Measures of Spread

Measures of Spread

Spread, or dispersion, is the second important feature of frequency distributions. Just as measures of central location describe where the peak is located, measures of spread describe the dispersion (or variation) of values from that peak in the distribution. Measures of spread include the range, interquartile range, and standard deviation.

Range

Definition of range The range of a set of data is the difference between its largest (maximum) value and its smallest (minimum) value. In the statistical world, the range is reported as a single number and is the result of subtracting the maximum from the minimum value. In the epidemiologic community, the range is usually reported as “from (the minimum) to (the maximum),” that is, as two numbers rather than one.

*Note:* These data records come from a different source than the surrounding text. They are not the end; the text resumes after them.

/-- A valid reading for a rank (R382, R383, R402); `lost`: its DIMM's readings had failed. -/
def Dev.rankReading (d : Dev) (die c rank : Nat) (t : Int) (lost : Bool) : Dev :=
  let was := d.fb CHAN_RANK_STATUS.DOUBLED die c rank
  let d := d.setF CHAN_RANK_STATUS.T_DRAM (temp8 t) die c rank
  let d := if !was ∧ t > 85 then d.crossing die c rank
    else if was ∧ t ≤ 83 ∧ (!lost ∨ t ≤ 80) then
      (d.setB CHAN_RANK_STATUS.DOUBLED false die c rank).raise .CHAN_REF_RATE die [p1 (gchan die c), p1 rank, p1 1, pT t]
    else d
  let d := d.when (decide (t ≤ 80)) (·.setB CHAN_RANK_STATUS.POSTPONE_OFF false die c rank)
  let d := d.when (decide (t ≥ 95)) (·.raise .CHAN_OVERTEMP die [p1 (gchan die c), p1 rank, pT t])
  let ref := tempOf (d.f TRN_RANK.T_REF die c rank)
  if d.fb TRN_RANK.LKG_VALID die c rank ∧ (t - ref).natAbs > d.f TRN_RETRAIN_CTRL.TEMP_DELTA die c then d.trnTrigger die c rank 1 else d

/-- A DIMM's reading, the highest of its sensors, or none when it has failed (R382). -/
def Dev.tempRead (d : Dev) (die c dimm : Nat) (reading : Option Int) (sensor : Nat) : Dev :=
  let x := d.chan die c
  match reading with
  | some t =>
    let lost := x.tempLost.contains dimm
    let d := d.forEach (x.ranksOf dimm) fun d p => d.rankReading die c p t lost
    let d := d.modChan die c fun x => { x with tempFails := tdel x.tempFails dimm, tempLost := if t ≤ 80 then x.tempLost.filter (fun k => decide (k ≠ dimm)) else x.tempLost }
    d.showRefresh die c
  | none =>
    let n := tgetD x.tempFails dimm 0 + 1
    let d := d.modChan die c fun x => { x with tempFails := tset x.tempFails dimm n }
    if n = 3 then
      let d := d.modChan die c fun x => { x with tempLost := if x.tempLost.contains dimm then x.tempLost else x.tempLost ++ [dimm] }
      let d := d.forEach (x.ranksOf dimm) fun d p =>
        if d.fb CHAN_RANK_STATUS.DOUBLED die c p then d.setB CHAN_RANK_STATUS.POSTPONE_OFF true die c p else d.crossing die c p
      (d.showRefresh die c).raise .CHAN_TEMP_SENSOR die [p1 (gchan die c), p4 dimm, p4 sensor]
    else d

/-- Rows of a bank by the device density in Gb: 16,384 a quarter of 4 Gb (by DDR5, assumption 18). -/
def Chan.rowCount (x : Chan) : Nat := x.density * 4096

/-- The ranks that the scrubber reads: the mapped ranks and the spare rank, ascending (R385). -/
def Chan.scrubRanks (x : Chan) : List Nat := sortBy id (x.map ++ x.spare.toList)

/-- The lines of a pass. -/
def Chan.scrubTotal (x : Chan) : Nat := x.scrubRanks.length * 32 * x.rowCount * 256

/-- The scrubber's next line as a read of requester 30 (R385). -/
def Dev.scrubReq (d : Dev) (die c : Nat) : CReq :=
  let x := d.chan die c
  let n := x.scrubPos
  let rows := n / 256
  ⟨0, 30, die, false, x.scrubRanks.getD (rows / x.rowCount / 32) 0, rows / x.rowCount % 32, rows % x.rowCount, n % 256, d.now, false, true, false, true⟩

/-- The scrubber reads its next line (R385); the line's owner rewrites corrected lines, and those that R372 has queued. -/
def Dev.scrubRead (d : Dev) (die c : Nat) (beats : List Beat) : Dev :=
  let x := d.chan die c
  if x.scrubTotal = 0 then d
  else
    let r := d.scrubReq die c
    let d := d.modChan die c fun x =>
      { x with scrubPos := x.scrubPos + 1, rewrites := [], scrubCorrected := x.scrubCorrected + b2n (hasCorrected beats && !hasBad beats),
               scrubBad := x.scrubBad + b2n (hasBad beats) }
    let d := d.correctedBeats die c r beats
    let d := d.when (hasBad beats) (·.dataError die c r beats true)
    let y := d.chan die c
    let d := d.setF CHAN_SCRUB_POS.PERMILLE (y.scrubPos % x.scrubTotal * 1000 / x.scrubTotal) die c
    if y.scrubPos < x.scrubTotal then d
    else
      let hours := (d.now - y.scrubStart) / 3600000000000
      let d := d.modChan die c fun x => { x with scrubPos := 0, scrubCorrected := 0, scrubBad := 0, scrubStart := d.now }
      d.raise .CHAN_SCRUB_PASS die [p1 (gchan die c), p4 y.scrubCorrected, p4 y.scrubBad, p4 hours]

/-! ### Corrected-error rate and the spare rank (R372, R402, R574) -/

/-- The copy of a rank to the spare rank starts (R574), with its cause by R576: 4 the corrected-error rate, 8 a command. -/
def Dev.startCopy (d : Dev) (die c rank cause : Nat) : Dev :=
  let d := d.modChan die c fun x => { x with copy := some ⟨rank, cause, d.now⟩ }
  let d := (d.setF SVC_RANK_COPY.PERMILLE 0 die c).setF SVC_RANK_COPY.RANK rank die c
  d.raise .SVC_RANK_COPY_START die [p1 (gchan die c), p1 rank, p1 cause]

/-- Whether a mapped rank can be copied to a spare rank now. -/
def Dev.canSpare (d : Dev) (die c rank : Nat) : Bool :=
  let x := d.chan die c
  x.map.contains rank && x.spare.isSome && x.copy.isNone && !d.quenching

/-- The device of a rank with the most corrections, the lowest on a tie (R395). -/
def Dev.worstDevice (d : Dev) (die c rank : Nat) : Nat :=
  let n (j : Nat) : Nat := d.f CHAN_DEVICE_CE.COUNT die c (20 * rank + j)
  (List.range 20).foldl (fun b j => if n b < n j then j else b) 0

/-- CHAN_CE_RATE of a rank: it becomes pending for retraining, and the third time within 24 h the spare rank is brought in. -/
def Dev.ceRate (d : Dev) (die c rank : Nat) : Dev :=
  let d := d.raise .CHAN_CE_RATE die [p1 (gchan die c), p1 rank, p4 (d.f CHAN_RANK_CE_INT.COUNT die c rank), p4 (d.worstDevice die c rank)]
  let d := d.trnTrigger die c rank 2
  let ts := (tgetD (d.chan die c).ceTimes rank []).filter (fun t => decide (d.now < t + 86400000000000)) ++ [d.now]
  let d := d.modChan die c fun x => { x with ceTimes := tset x.ceTimes rank ts }
  if 3 ≤ ts.length ∧ d.fb SVC_CTRL.AUTO_RANK ∧ d.canSpare die c rank then d.startCopy die c rank 4 else d

/-- The 60 s interval ends (R372). -/
def Dev.ceInterval (d : Dev) (die c : Nat) : Dev :=
  d.forEach (d.chan die c).ranks fun d p =>
    let d := d.when (decide (d.f CHAN_CE_LIMIT.BEATS die c ≤ d.f CHAN_RANK_CE_INT.COUNT die c p)) (·.ceRate die c p)
    d.setF CHAN_RANK_CE_INT.COUNT 0 die c p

Method for identifying the range

Step 1. Identify the smallest (minimum) observation and the largest (maximum) observation.

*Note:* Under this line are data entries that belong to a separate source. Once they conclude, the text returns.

-- ==== Sys2Proof/Machine/Channels.lean ====
section
/-! DEFINITION. The meanings of the Hearth channels' commands (R372 to R390) and of training's (R399 to R408). -/

namespace Sys2Proof.Machine

open Sys2Proof

/-- CHAN_REQUEST (R373). -/
def execChanRequest (die chan : Nat) (req : ChanReq) (s : State) : Host.Outcome State Fault Refusal :=
  s.on fun d => d.chanRequest die chan req

/-- CHAN_COMMAND_ISSUE (R374): one command slot. A step that waited for a self-refresh exit or a repeat may start after it (R405). -/
def execChanCommandIssue (die chan : Nat) (illegal : List Nat) (maintenance : Bool) (pressure : Nat) (s : State) : Host.Outcome State Fault Refusal :=
  s.on fun d => (d.slot die chan illegal maintenance pressure).retryStep die chan

/-- CHAN_READ_DECODE (R372). -/
def execChanReadDecode (die chan id : Nat) (beats : List Beat) (s : State) : Host.Outcome State Fault Refusal :=
  s.on fun d => d.readDecode die chan id beats

/-- REFRESH_DUE (R381). -/
def execRefreshDue (die chan rank : Nat) (s : State) : Host.Outcome State Fault Refusal :=
  s.on fun d => if (d.chan die chan).ranks.contains rank then d.refreshDue die chan rank else d

/-- CREDIT_REFILL (R375): by WEIGHT, and by WEIGHT / 2^THROTTLE_DIV for a throttled requester, up to 4 × WEIGHT. -/
def execCreditRefill (die chan : Nat) (s : State) : Host.Outcome State Fault Refusal :=
  s.on fun d => d.forEach (List.range 32) fun d r =>
    let w := 128 * (d.qos r).weight
    let add := if d.isThrottled die chan r then w / 2 ^ d.f CHAN_RH_CTRL.THROTTLE_DIV die chan else w
    d.modChan die chan fun x => { x with credit := tset x.credit r (Nat.min (4 * w) (tgetD x.credit r 0 + add)) }

/-- REQUEST_URGENT (R377): the clock has come to the request's age limit. -/
def execRequestUrgent (die chan id : Nat) (s : State) : Host.Outcome State Fault Refusal :=
  s.on fun d => match (d.chan die chan).queue.find? fun r => decide (r.id = id) with
    | some r => if r.urgent then d else (d.until (r.arrived + d.ageLimit die chan r.requester)).makeUrgent die chan r
    | none => d

/-- RH_WINDOW_CLEAR (R378): the rank's tables are cleared; CHAN_REF_CTRL.MODE takes effect (R393). -/
def execRhWindowClear (die chan rank : Nat) (s : State) : Host.Outcome State Fault Refusal :=
  s.on fun d =>
    let fine := d.fb CHAN_REF_CTRL.MODE die chan
    d.modChan die chan fun x =>
      { x with tables := x.tables.filter fun e => decide (e.1.1 ≠ rank),
               fine := if fine then (if x.fine.contains rank then x.fine else x.fine ++ [rank]) else x.fine.filter fun p => decide (p ≠ rank) }

/-- RH_COOLDOWN_END (R379). -/
def execRhCooldownEnd (die chan requester : Nat) (s : State) : Host.Outcome State Fault Refusal :=
  s.on fun d => match tget (d.chan die chan).throttled requester with
    | some t => ((d.until t).modChan die chan fun x => { x with throttled := tdel x.throttled requester }).showThrottled die chan
    | none => d

/-- ROW_CLOSE_TIMER (R374): 100 ns after its last column command an open row is closed. -/
def execRowCloseTimer (die chan rank bank : Nat) (s : State) : Host.Outcome State Fault Refusal :=
  s.on fun d => match (d.chan die chan).openRow rank bank with
    | some o =>
      if d.chanState die chan = 3 then d
      else ((d.until (o.last + 100)).issue die chan 4 rank bank 0 0 0 none).modChan die chan fun x =>
        { x with rows := x.rows.filter fun k => decide (k.rank ≠ rank ∨ k.bank ≠ bank) }
    | none => d

/-- DRAM_TEMP_READ (R382, R383). -/
def execDramTempRead (die chan dimm : Nat) (reading : Option Int) (sensor : Nat) (s : State) : Host.Outcome State Fault Refusal :=
  s.on fun d => d.tempRead die chan dimm reading sensor

/-- SELF_REFRESH_IDLE (R384). -/
def execSelfRefreshIdle (die chan rank : Nat) (s : State) : Host.Outcome State Fault Refusal :=
  s.on fun d =>
    let x := d.chan die chan
    if !x.ranks.contains rank || x.busy rank || d.fb CHAN_RANK_STATUS.SELF_REFRESH die chan rank || decide (d.chanState die chan ≠ 2) ||
      x.run.isSome || x.flying.any (fun r => decide (r.rank = rank)) then d
    else (d.until (tgetD x.lastReq rank 0 + d.swg.cfg.qos.srIdle)).selfRefresh die chan rank

/-- PATROL_SCRUB_READ (R385): the scrubber reads through an ACTIVE channel. -/
def execPatrolScrubRead (die chan : Nat) (beats : List Beat) (s : State) : Host.Outcome State Fault Refusal :=
  s.on fun d => if d.chanState die chan = 2 then d.scrubRead die chan beats else d

/-- CA_PARITY_ALERT (R386). -/
def execCaParityAlert (die chan dimm : Nat) (failed : Nat) (s : State) : Host.Outcome State Fault Refusal :=
  s.on fun d => if d.chanState die chan = 2 ∨ d.chanState die chan = 4 then d.caAlert die chan dimm failed else d

/-- ALERT_N_HIGH (R386). -/
def execAlertNHigh (die chan : Nat) (s : State) : Host.Outcome State Fault Refusal := s.on fun d => (d.alertHigh die chan).retryStep die chan

/-- CE_RATE_INTERVAL (R372). -/
def execCeRateInterval (die chan : Nat) (s : State) : Host.Outcome State Fault Refusal := s.on fun d => d.ceInterval die chan

/-- CHAN_THAW (R390): ignored unless FROZEN. -/
def execChanThaw (die chan : Nat) (s : State) : Host.Outcome State Fault Refusal := s.on fun d => d.thaw die chan 0

/-- CHAN_AUTO_THAW (R390): AUTO_THAW_MS after the freeze; 0 disables it. -/
def execChanAutoThaw (die chan : Nat) (s : State) : Host.Outcome State Fault Refusal :=
  s.on fun d =>
    let ms := d.f CHAN_CTRL.AUTO_THAW_MS die chan
    if ms = 0 ∨ d.chanState die chan ≠ 3 then d else (d.until ((d.chan die chan).frozenAt + 1000000 * ms)).thaw die chan 1

/-- CHAN_FREEZE_NOW (R390): ignored unless ACTIVE. -/
def execChanFreezeNow (die chan : Nat) (s : State) : Host.Outcome State Fault Refusal :=
  s.on fun d => if d.chanState die chan = 2 then d.freeze die chan 2 else d

/-- TRN_START (R399): ignored while ACTIVE. -/
def execTrnStart (die chan step rank : Nat) (s : State) : Host.Outcome State Fault Refusal :=
  s.on fun d => ((d.setF TRN_CTRL.STEP step die chan).setF TRN_CTRL.RANK rank die chan).beginTrn die chan (step % 8) (rank % 8)

/-- TRN_ABORT (R401). -/
def execTrnAbort (die chan : Nat) (s : State) : Host.Outcome State Fault Refusal := s.on fun d => (d.abortStep die chan 2).afterStep die chan

/-- TRN_COMMIT (R408): the candidate of the passed step is applied. -/
def execTrnCommit (die chan : Nat) (s : State) : Host.Outcome State Fault Refusal :=
  s.on fun d => match (d.chan die chan).cand with
    | some (rank, step, codes) => if d.fb TRN_STATUS.ACTIVE die chan then d else d.apply die chan rank step codes
    | none => d

/-- TRN_RETRAIN_NOW (R402, R406): on a frozen channel the cycle runs at once. -/
def execTrnRetrainNow (die chan rank : Nat) (full : Bool) (s : State) : Host.Outcome State Fault Refusal :=
  s.on fun d =>
    let d := (d.setF TRN_CTRL.RANK rank die chan).setB TRN_CTRL.FULL full die chan
    if !(d.chan die chan).ranks.contains rank then d
    else
      let d := d.trnTrigger die chan rank 3
      if d.chanState die chan = 3 ∧ d.mayCycle die chan rank then d.beginCycle die chan rank else d

/-- TRN_AUTO_CYCLE_START (R402, R403). -/
def execTrnAutoCycleStart (die chan rank : Nat) (s : State) : Host.Outcome State Fault Refusal :=
  s.on fun d => if d.mayCycle die chan rank then (d.until (d.cycleDue die chan rank)).beginCycle die chan rank else d

/-- TRN_SUBSTEP_END (R404): every refresh and RFM that has fallen due is issued, to the rank under training. -/
def execTrnSubstepEnd (die chan : Nat) (s : State) : Host.Outcome State Fault Refusal :=
  s.on fun d => match (d.chan die chan).run with
    | some r =>
      let d := d.issueOwed die chan r.rank
      d.forEach ((d.chan die chan).rfm.filter fun k => decide (k.1 = r.rank)) fun d k => d.issueRfm die chan k.1 k.2
    | none => d

/-- TRN_STEP_END (R403), after a pause of `us` µs: in service a step still running at 190 µs times out instead (R405). -/
def execTrnStepEnd (die chan us : Nat) (scans : List TrnScan) (s : State) : Host.Outcome State Fault Refusal :=
  s.on fun d =>
    match (d.chan die chan).run with
    | some r => if d.chanState die chan = 2 ∧ 190 ≤ us then d else (d.until (r.start + 1000 * us)).stepEnd die chan us scans
    | none => d

/-- TRN_GAP_ELAPSED (R403): the cycle's next step starts GAP_MS after its last. -/
def execTrnGapElapsed (die chan : Nat) (s : State) : Host.Outcome State Fault Refusal :=
  s.on fun d =>
    match (d.chan die chan).cycle with
    | some k =>
      if (d.chan die chan).run.isSome ∨ (d.chan die chan).runWait.isSome then d
      else
        let d := d.until (k.lastEnd + 1000000 * d.f TRN_RETRAIN_CTRL.GAP_MS die chan)
        (d.modChan die chan fun x => { x with cycle := some { k with next := k.next + 1 } }).beginTrn die chan k.next k.rank
    | none => d

/-- TRN_STEP_TIMEOUT (R405): 190 µs after START the step is abandoned; not on a frozen channel (R406). -/
def execTrnStepTimeout (die chan : Nat) (s : State) : Host.Outcome State Fault Refusal :=
  s.on fun d =>
    match (d.chan die chan).run with
    | some r =>
      if d.chanState die chan = 3 then d
      else
        let d := (((d.until (r.start + 190000)).endStep die chan 2 190).failCycle die chan).restoreLkg die chan r.rank
        (d.raise .TRN_STEP_TIMEOUT die [p1 (gchan die chan), p1 r.rank, p4 r.step]).afterStep die chan
    | none => d

end Sys2Proof.Machine
end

Step 2. Epidemiologically, report the minimum and maximum values. Statistically, subtract the minimum from the maximum value.

EXAMPLE: Identifying the Range

Find the range of the following incubation periods for hepatitis A: 27, 31, 15, 30, and 22 days.

Step 1. Identify the minimum and maximum values.

Minimum = 15, maximum = 31

Step 2. Subtract the minimum from the maximum value.

Range = 31–15 = 16 days

For an epidemiologic or lay audience, you could report that “incubation periods ranged from 15 to 31 days.” Statistically, that range is 16 days.

Percentiles

Percentiles divide the data in a distribution into 100 equal parts. The P th percentile (P ranging from 0 to 100) is the value that has P

percent of the observations falling at or below it. In other words, the 90 th percentile has 90% of the observations at or below it. The

median, the halfway point of the distribution, is the 50 th percentile. The maximum value is the 100 th percentile, because all values fall at or below the maximum.

Quartiles

Sometimes, epidemiologists group data into four equal parts, or quartiles. Each quartile includes 25% of the data. The cut-off for

the first quartile is the 25 th percentile. The cut-off for the second quartile is the 50 th percentile, which is the median. The cut-off for the third quartile is the 75 th percentile. And the cut-off for the fourth quartile is the 100 th percentile, which is the maximum.

Interquartile range

The interquartile range is a measure of spread used most commonly with the median. It represents the central portion of the

distribution, from the 25 th percentile to the 75 percentile. In other words, the interquartile range includes the second and third

th

quartiles of a distribution. The interquartile range thus includes approximately one half of the observations in the set, leaving one quarter of the observations on each side.

Method for determining the interquartile range

Step 1. Arrange the observations in increasing order.

Step 2. Find the position of the 1 and 3 quartiles with the following formulas. Divide the sum by the number of observations.

st

rd

Position of 1 th quartile (Q

st

1 ) = 25 percentile = (n + 1) / 4

Position of 3 th quartile (Q

rd

3 ) = 75 percentile = 3(n + 1) / 4 = 3 × Q 1

Step 3.

rd Identify the value of the 1 and 3 quartiles.

st

a. If a quartile lies on an observation (i.e., if its position is a whole number), the value of the quartile is the value of that observation. For example, if the position

of a quartile is 20, its value is the value of the 20 th observation.

b. If a quartile lies between observations, the value of b. If a quartile lies between observations, the value of

is 20¼, it lies between the 20 st and 21 observations, and its value is the value of the 20 th observation, plus

th

¼ the difference between the value of the 20 st and 21 observations.

th

Step 4. Epidemiologically, report the values at Q 1 and Q 3 . Statistically, calculate the interquartile range as Q 3 minus Q 1 .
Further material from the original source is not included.